# Форум на русском языке  > Разное  > Софт - общий  >  Установка пакета анализа в EXCEL

## vladovs

Не удается установить пакет анализа в EXCELE с помощью пункта меню Сервис/Надстройки/Пакет анализа. На одной машине выдается сообщение об отсутствии файла Analisys32.xll. На другой вообще ничего не происходит. А установить пакет очень нужно. Как поступить в таком случае, чтобы поставить пакет?

----------

Надоело быть жертвой? Стань профи по информационной безопасности, получай самую свежую информацию об угрозах и средствах защиты от ведущего российского аналитического центра Anti-Malware.ru:

----------


## Никита Соловьев

Какая версия Excel? 

В некоторых случаях необходим дистрибутив

----------


## vladovs

Версия Офиса 2003. Пробовал поставить библиотеку от 2007, но настройка не пошла

----------


## vladovs

Поделюсь своими наработками в решении этого вопроса. Пришлось брать с другого компьютера файл библиотеки для анализа и запускать его прямо в Excel при низком уровне безопасности защиты от макровирусов (высокий и средний уровни не дают библиотеке запуститься). Тогда пакет анализа становится доступным. Вот потом, после повторного открытия файла приходится повторять заново. И еще. При проблемах с установкой пакета анализа выдавалось сообщение о необходимости поставить профессиональный выпуск Офиса. Получается, что в обычном наборе этого нет.

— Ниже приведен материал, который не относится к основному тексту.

/-! ## The step -/

/-- A step takes the command at the front of the queue and answers what it does with the queue's rest. -/
def Obligations.FrontCommandRuns : Prop :=
  ∀ (c : Instr) (rest : List Instr) (s : State),
    step { s with pending := c :: rest } = exec c { s with pending := rest }

/-- Every command answers a next state in every state, and leaves the commands that wait behind it. -/
def Obligations.EveryCommandHasANextState : Prop :=
  ∀ (c : Instr) (s : State), ∃ t, exec c s = .next t ∧ t.pending = s.pending

/-! ## Power-on -/

/-- R154 and R16: the values every block takes at power-on, with ESTOP_N as sampled (R152). The two
broadcasts have taken stop sequences 0 and 1. -/
def Obligations.PowerOnValues : Prop :=
  ∀ (straps : BitVec 3) (asserted : Bool) (s : State), ∃ t,
    exec (.powerOn straps asserted) s = .next t ∧
    (t.mgmt = { ownAddr := 0xE0#8 + straps.setWidth 8, mode := .standby, settings := .initial,
                seconds := 0 } ∧
     t.portU = { framer := .waiting, waiting := [], queue := [], sending := none, counters := .zero,
                 requestsDropped := 0 } ∧
     t.d0 = { framer := .waiting, reports := [], urgent := [.broadcast 0 0xFF], normal := [],
              sending := none, counters := .zero } ∧
     t.d1 = { framer := .waiting, reports := [], urgent := [.broadcast 1 0xFF], normal := [],
              sending := none, counters := .zero }) ∧
    ((∀ i, sel t.relay.nodeMap i = .initial) ∧ (∀ i, sel t.relay.filters i = .initial) ∧
     (∀ i, t.meterRec i = .initial ∧ t.meterRun i = .cleared) ∧ t.meter.samples = [] ∧
     (∀ a, sel t.meter.unassigned a = 0)) ∧
    ((∀ a, t.armRec a = .initial ∧ t.ctxOf a = .idle ∧ t.closeOf a = .cleared) ∧
     (∀ i, sel t.arms.recipes i = .initial) ∧ t.arms.permits = 0 ∧ t.arms.permitTimer = none ∧
     t.arms.permitReports = []) ∧
    ((∀ a st, t.chan a st = .initial) ∧ (∀ a, sel t.reg.watch a = false) ∧ t.reg.reports = []) ∧
    (t.header.record = .initial ∧ t.header.effective = 0 ∧ t.header.pendingCap = none ∧
     (∀ a, t.grantOf a = .zero ∧ sel t.header.waitTimers a = .stopped) ∧ t.header.queue = [] ∧
     t.header.grantCounter = 0 ∧ t.header.spacing = none) ∧
    ((∀ c, t.injRec c = .initial ∧ t.injRun c = .initial) ∧ t.inj.reports = []) ∧
    (t.stop.tracking = [] ∧ (∀ i, sel t.stop.marks i = false) ∧ t.stop.stopSeq = 2 ∧
     t.stop.trip = false ∧ t.stop.estop = asserted ∧ t.stop.reports = []) ∧
    (t.rep.records = [] ∧ t.rep.reserved = 0 ∧ t.rep.lost = 0 ∧ t.rep.highestLost = 0 ∧
     t.rep.alerts =
       { kind := .powerUp, subject := .nobody, number := 1, acknowledged := false, present := false } ::
       (if asserted then
          [{ kind := .estop, subject := .nobody, number := 2, acknowledged := false,
             present := true }]
        else []) ∧
     t.rep.alertOut = asserted) ∧
    t.pending = s.pending

/-- The state after reset is the one that POWER_ON leaves with straps 0 and ESTOP_N deasserted (the model's
choice, log 4), and the laws of the device hold there. -/
def Obligations.ResetIsALawfulPowerOn : Prop :=
  (exec (.powerOn 0 false) State.reset = .next State.reset) ∧
  (OutputsOk State.reset ∧ StoreOk State.reset ∧ QueueOk State.reset ∧ GrantsOk State.reset ∧
     ChannelsOk State.reset ∧ ValvesOk State.reset ∧ PortsOk State.reset) ∧
  (IdsOk State.reset ∧ TrackingOk State.reset ∧ LinesOk State.reset) ∧ BindingsOk State.reset

/-! ## Laws that every step keeps -/

/-- R151, R162, R166: TRIP follows the not-closed marks, ALERT_N the Alert List, and the list keeps its
law, through every step. R146: a station belongs to one tracking set at most, and the sets keep their law,
through every step. -/
def Obligations.EveryStepKeepsTheOutputsAndTracking : Prop :=
  (∀ s t : State, OutputsOk s → step s = .next t → OutputsOk t) ∧
  (∀ s t : State, TrackingOk s → step s = .next t → TrackingOk t)

/-- R45, R48: the Record Store keeps its law through every step. R44: with it, no batch id is held by two
arms or records. The law of the wait queue is a premise, since a grant to a queued arm that is not WAITING
would break the contexts. -/
def Obligations.EveryStepKeepsTheRecordStore : Prop :=
  (∀ s t : State, QueueOk s → StoreOk s → step s = .next t → StoreOk t) ∧
  (∀ s t : State, QueueOk s → StoreOk s → IdsOk s → step s = .next t → IdsOk t)

/-- R118: the wait queue holds each arm at most once, and exactly the arms in WAITING, through every step.
R116, R124, R125: with it the granted sum stays within the effective capacity, each arm's shares within its
request, held only in the flowing states and CLOSING, and at least S_min while a yield is pending. -/
def Obligations.EveryStepKeepsTheQueueAndGrants : Prop :=
  (∀ s t : State, QueueOk s → step s = .next t → QueueOk t) ∧
  (∀ s t : State, QueueOk s → GrantsOk s → step s = .next t → GrantsOk t)

/-- R132: owed counts lie in 0 to 15, a stroke is in flight exactly in STROKING, and an ISOLATED channel owes
nothing, through every step. R102, R104: a Valve Order Channel waits for a slot only with no order in flight
and counts one expiry at most, through every step. -/
def Obligations.EveryStepKeepsTheChannels : Prop :=
  (∀ s t : State, ChannelsOk s → step s = .next t → ChannelsOk t) ∧
  (∀ s t : State, ValvesOk s → step s = .next t → ValvesOk t)

/-- R134: for every additive line of an open batch, strokes delivered plus strokes owed at the line's outlet
plus strokes dropped equals strokes due, through every step; with it the laws it rests on: strokes are owed
only to a line of an arm in a flowing state or CLOSING (R143), and a stroke in flight stands in the count its
charge names (R132). The strokes of an UNCONFIGURED channel are dropped: the model's choice (log 20). The laws of the wait queue and of the channels are premises. -/
def Obligations.EveryStepKeepsTheLineCounts : Prop :=
  ∀ s t : State, QueueOk s → ChannelsOk s → LinesOk s → step s = .next t → LinesOk t

/-- R1, R9, R12, R15: queues, framers and counters stay within their sizes through every step. R21: no two
valid entries of the Node Map give the same binding, through every step. -/
def Obligations.EveryStepKeepsThePortsAndBindings : Prop :=
  (∀ s t : State, PortsOk s → step s = .next t → PortsOk t) ∧
  (∀ s t : State, BindingsOk s → step s = .next t → BindingsOk t)

/-! ## Port U: turns, answers, encodings -/

/-- R5, R6, with the model's rule of turns (log 1): a frame behind others stays; one that arrives with
no slot to reserve counts REQUESTS_DROPPED; one that arrives with a slot joins those that wait, and with
none ahead of it is acted on as one that waited. R5: a management request has one of the twelve kinds and the
payload length of its kind; every other frame to the engine's address is answered RESULT BAD_REQUEST. -/
def Obligations.FramesAreAnsweredInTheirTurn : Prop :=
  (∀ (s : State) (x : UItem),
     (x ∈ s.portU.waiting → ¬ IsNext s x → exec (commandOf x) s = .next s) ∧
     (x ∉ s.portU.waiting → Config.queueUSize ≤ s.portU.queue.length + s.portU.waiting.length →
       exec (commandOf x) s = .next { s with portU := { s.portU with
         requestsDropped := min (s.portU.requestsDropped + 1) 65535 } }) ∧
     (x ∉ s.portU.waiting → s.portU.queue.length + s.portU.waiting.length < Config.queueUSize →
       aheadOf x s.portU.waiting ≠ [] →
       exec (commandOf x) s = .next { s with portU := { s.portU with
         waiting := s.portU.waiting ++ [x] } }) ∧
     (x ∉ s.portU.waiting → s.portU.queue.length + s.portU.waiting.length < Config.queueUSize →
       aheadOf x s.portU.waiting = [] →
       exec (commandOf x) s = exec (commandOf x) { s with portU := { s.portU with
         waiting := s.portU.waiting ++ [x] } })) ∧
  (∀ (kind : Byte) (p : List Byte) (r : Request), readRequest kind p = some r →
    0x80 ≤ kind.toNat ∧ kind.toNat ≤ 0x8B ∧ kind = Request.kindCode r ∧
      p.length = (Request.payload r).length) ∧
  (∀ f : Frame, readRequest f.kind f.payload = none → parseRequest f = .bad f.kind) ∧
  (∀ (s : State) (h : ReqHead) (kind : Byte), NextRequest s h (.bad kind) →
    exec (.badRequestAnswer h kind) s = .next (result h kind .badRequest (s.take (.request h (.bad kind)))))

Как-то непродуманно

*Добавлено через 51 секунду*

Поделюсь своими наработками в решении этого вопроса. Пришлось брать с другого компьютера файл библиотеки для анализа и запускать его прямо в Excel при низком уровне безопасности защиты от макровирусов (высокий и средний уровни не дают библиотеке запуститься). Тогда пакет анализа становится доступным. Вот потом, после повторного открытия файла приходится повторять заново. И еще. При проблемах с установкой пакета анализа выдавалось сообщение о необходимости поставить профессиональный выпуск Офиса. Получается, что в обычном наборе этого нет. Как-то непродуманно для такого нужного компонента программ

----------